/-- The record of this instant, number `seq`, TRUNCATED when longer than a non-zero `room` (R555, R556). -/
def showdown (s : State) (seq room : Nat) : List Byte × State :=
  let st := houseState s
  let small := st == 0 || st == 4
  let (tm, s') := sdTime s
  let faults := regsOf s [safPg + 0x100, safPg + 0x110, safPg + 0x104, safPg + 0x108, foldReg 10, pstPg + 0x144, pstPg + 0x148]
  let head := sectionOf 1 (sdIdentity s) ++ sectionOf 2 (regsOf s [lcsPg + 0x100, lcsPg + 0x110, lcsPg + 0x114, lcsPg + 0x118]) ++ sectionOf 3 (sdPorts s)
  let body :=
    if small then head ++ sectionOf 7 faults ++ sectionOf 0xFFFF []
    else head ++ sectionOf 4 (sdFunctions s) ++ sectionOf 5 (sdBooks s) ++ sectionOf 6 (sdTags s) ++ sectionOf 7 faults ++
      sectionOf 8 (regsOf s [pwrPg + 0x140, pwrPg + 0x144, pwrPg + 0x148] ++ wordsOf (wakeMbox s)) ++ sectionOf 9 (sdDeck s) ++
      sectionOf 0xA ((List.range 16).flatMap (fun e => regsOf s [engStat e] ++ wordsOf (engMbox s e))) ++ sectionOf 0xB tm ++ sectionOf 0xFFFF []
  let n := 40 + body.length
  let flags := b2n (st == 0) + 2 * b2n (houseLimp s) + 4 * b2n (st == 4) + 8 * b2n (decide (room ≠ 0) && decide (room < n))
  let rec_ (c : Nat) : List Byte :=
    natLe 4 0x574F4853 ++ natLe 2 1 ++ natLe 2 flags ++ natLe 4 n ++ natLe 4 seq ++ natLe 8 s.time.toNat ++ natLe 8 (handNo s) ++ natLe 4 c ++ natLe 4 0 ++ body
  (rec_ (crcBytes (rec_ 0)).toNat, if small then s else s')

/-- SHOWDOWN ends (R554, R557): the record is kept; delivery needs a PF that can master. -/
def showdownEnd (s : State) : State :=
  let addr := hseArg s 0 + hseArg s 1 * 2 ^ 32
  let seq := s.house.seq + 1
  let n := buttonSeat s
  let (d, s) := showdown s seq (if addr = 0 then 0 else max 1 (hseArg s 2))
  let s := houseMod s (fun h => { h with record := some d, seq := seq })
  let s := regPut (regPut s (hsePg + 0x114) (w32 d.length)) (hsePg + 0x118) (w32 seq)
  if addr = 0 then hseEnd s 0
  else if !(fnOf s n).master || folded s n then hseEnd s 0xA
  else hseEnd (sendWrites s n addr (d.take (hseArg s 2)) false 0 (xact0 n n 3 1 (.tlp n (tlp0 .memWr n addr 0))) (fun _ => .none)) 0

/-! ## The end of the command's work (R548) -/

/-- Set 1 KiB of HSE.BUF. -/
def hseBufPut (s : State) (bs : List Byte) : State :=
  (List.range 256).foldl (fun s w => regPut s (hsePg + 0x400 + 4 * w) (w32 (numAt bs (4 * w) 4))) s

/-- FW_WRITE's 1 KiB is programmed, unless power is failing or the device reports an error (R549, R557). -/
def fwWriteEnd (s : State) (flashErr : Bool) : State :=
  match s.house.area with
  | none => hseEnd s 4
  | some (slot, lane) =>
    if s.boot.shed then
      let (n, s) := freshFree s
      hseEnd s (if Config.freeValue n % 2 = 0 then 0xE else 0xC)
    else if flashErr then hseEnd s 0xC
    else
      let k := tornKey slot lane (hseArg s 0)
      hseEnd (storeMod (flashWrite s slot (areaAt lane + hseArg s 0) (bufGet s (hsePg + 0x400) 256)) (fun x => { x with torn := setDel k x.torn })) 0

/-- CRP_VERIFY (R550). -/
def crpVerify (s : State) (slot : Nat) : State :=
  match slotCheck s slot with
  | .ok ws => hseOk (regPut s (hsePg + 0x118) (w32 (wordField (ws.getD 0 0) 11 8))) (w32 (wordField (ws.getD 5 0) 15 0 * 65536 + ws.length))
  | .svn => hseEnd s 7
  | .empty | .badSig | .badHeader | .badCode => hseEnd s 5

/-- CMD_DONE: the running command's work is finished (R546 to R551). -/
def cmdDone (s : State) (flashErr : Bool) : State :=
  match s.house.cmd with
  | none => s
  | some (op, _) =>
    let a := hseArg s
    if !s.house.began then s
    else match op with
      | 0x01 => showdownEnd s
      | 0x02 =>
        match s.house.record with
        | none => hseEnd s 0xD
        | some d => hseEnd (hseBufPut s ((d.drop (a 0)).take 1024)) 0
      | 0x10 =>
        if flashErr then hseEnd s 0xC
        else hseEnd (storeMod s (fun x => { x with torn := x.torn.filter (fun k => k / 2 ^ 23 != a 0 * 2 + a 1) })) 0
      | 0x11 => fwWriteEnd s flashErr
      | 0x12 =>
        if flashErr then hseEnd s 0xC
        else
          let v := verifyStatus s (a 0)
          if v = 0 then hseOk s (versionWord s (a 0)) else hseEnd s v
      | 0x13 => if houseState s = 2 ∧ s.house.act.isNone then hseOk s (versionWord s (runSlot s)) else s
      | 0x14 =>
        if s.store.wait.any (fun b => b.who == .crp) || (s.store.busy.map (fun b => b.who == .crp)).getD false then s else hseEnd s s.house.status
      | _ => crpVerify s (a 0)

--- --- ---

TASK:
Copy out every entry above exactly.

RESPONSE FOR THIS EXERCISE:
/-- The record of this instant, number `seq`, TRUNCATED when longer than a non-zero `room` (R555, R556). -/
def showdown (s : State) (seq room : Nat) : List Byte × State :=
  let st := houseState s
  let small := st == 0 || st == 4
  let (tm, s') := sdTime s
  let faults := regsOf s [safPg + 0x100, safPg + 0x110, safPg + 0x104, safPg + 0x108, foldReg 10, pstPg + 0x144, pstPg + 0x148]
  let head := sectionOf 1 (sdIdentity s) ++ sectionOf 2 (regsOf s [lcsPg + 0x100, lcsPg + 0x110, lcsPg + 0x114, lcsPg + 0x118]) ++ sectionOf 3 (sdPorts s)
  let body :=
    if small then head ++ sectionOf 7 faults ++ sectionOf 0xFFFF []
    else head ++ sectionOf 4 (sdFunctions s) ++ sectionOf 5 (sdBooks s) ++ sectionOf 6 (sdTags s) ++ sectionOf 7 faults ++
      sectionOf 8 (regsOf s [pwrPg + 0x140, pwrPg + 0x144, pwrPg + 0x148] ++ wordsOf (wakeMbox s)) ++ sectionOf 9 (sdDeck s) ++
      sectionOf 0xA ((List.range 16).flatMap (fun e => regsOf s [engStat e] ++ wordsOf (engMbox s e))) ++ sectionOf 0xB tm ++ sectionOf 0xFFFF []
  let n := 40 + body.length
  let flags := b2n (st == 0) + 2 * b2n (houseLimp s) + 4 * b2n (st == 4) + 8 * b2n (decide (room ≠ 0) && decide (room < n))
  let rec_ (c : Nat) : List Byte :=
    natLe 4 0x574F4853 ++ natLe 2 1 ++ natLe 2 flags ++ natLe 4 n ++ natLe 4 seq ++ natLe 8 s.time.toNat ++ natLe 8 (handNo s) ++ natLe 4 c ++ natLe 4 0 ++ body
  (rec_ (crcBytes (rec_ 0)).toNat, if small then s else s')

/-- SHOWDOWN ends (R554, R557): the record is kept; delivery needs a PF that can master. -/
def showdownEnd (s : State) : State :=
  let addr := hseArg s 0 + hseArg s 1 * 2 ^ 32
  let seq := s.house.seq + 1
  let n := buttonSeat s
  let (d, s) := showdown s seq (if addr = 0 then 0 else max 1 (hseArg s 2))
  let s := houseMod s (fun h => { h with record := some d, seq := seq })
  let s := regPut (regPut s (hsePg + 0x114) (w32 d.length)) (hsePg + 0x118) (w32 seq)
  if addr = 0 then hseEnd s 0
  else if !(fnOf s n).master || folded s n then hseEnd s 0xA
  else hseEnd (sendWrites s n addr (d.take (hseArg s 2)) false 0 (xact0 n n 3 1 (.tlp n (tlp0 .memWr n addr 0))) (fun _ => .none)) 0

/-! ## The end of the command's work (R548) -/

/-- Set 1 KiB of HSE.BUF. -/
def hseBufPut (s : State) (bs : List Byte) : State :=
  (List.range 256).foldl (fun s w => regPut s (hsePg + 0x400 + 4 * w) (w32 (numAt bs (4 * w) 4))) s

/-- FW_WRITE's 1 KiB is programmed, unless power is failing or the device reports an error (R549, R557). -/
def fwWriteEnd (s : State) (flashErr : Bool) : State :=
  match s.house.area with
  | none => hseEnd s 4
  | some (slot, lane) =>
    if s.boot.shed then
      let (n, s) := freshFree s
      hseEnd s (if Config.freeValue n % 2 = 0 then 0xE else 0xC)
    else if flashErr then hseEnd s 0xC
    else
      let k := tornKey slot lane (hseArg s 0)
      hseEnd (storeMod (flashWrite s slot (areaAt lane + hseArg s 0) (bufGet s (hsePg + 0x400) 256)) (fun x => { x with torn := setDel k x.torn })) 0

/-- CRP_VERIFY (R550). -/
def crpVerify (s : State) (slot : Nat) : State :=
  match slotCheck s slot with
  | .ok ws => hseOk (regPut s (hsePg + 0x118) (w32 (wordField (ws.getD 0 0) 11 8))) (w32 (wordField (ws.getD 5 0) 15 0 * 65536 + ws.length))
  | .svn => hseEnd s 7
  | .empty | .badSig | .badHeader | .badCode => hseEnd s 5

/-- CMD_DONE: the running command's work is finished (R546 to R551). -/
def cmdDone (s : State) (flashErr : Bool) : State :=
  match s.house.cmd with
  | none => s
  | some (op, _) =>
    let a := hseArg s
    if !s.house.began then s
    else match op with
      | 0x01 => showdownEnd s
      | 0x02 =>
        match s.house.record with
        | none => hseEnd s 0xD
        | some d => hseEnd (hseBufPut s ((d.drop (a 0)).take 1024)) 0
      | 0x10 =>
        if flashErr then hseEnd s 0xC
        else hseEnd (storeMod s (fun x => { x with torn := x.torn.filter (fun k => k / 2 ^ 23 != a 0 * 2 + a 1) })) 0
      | 0x11 => fwWriteEnd s flashErr
      | 0x12 =>
        if flashErr then hseEnd s 0xC
        else
          let v := verifyStatus s (a 0)
          if v = 0 then hseOk s (versionWord s (a 0)) else hseEnd s v
      | 0x13 => if houseState s = 2 ∧ s.house.act.isNone then hseOk s (versionWord s (runSlot s)) else s
      | 0x14 =>
        if s.store.wait.any (fun b => b.who == .crp) || (s.store.busy.map (fun b => b.who == .crp)).getD false then s else hseEnd s s.house.status
      | _ => crpVerify s (a 0)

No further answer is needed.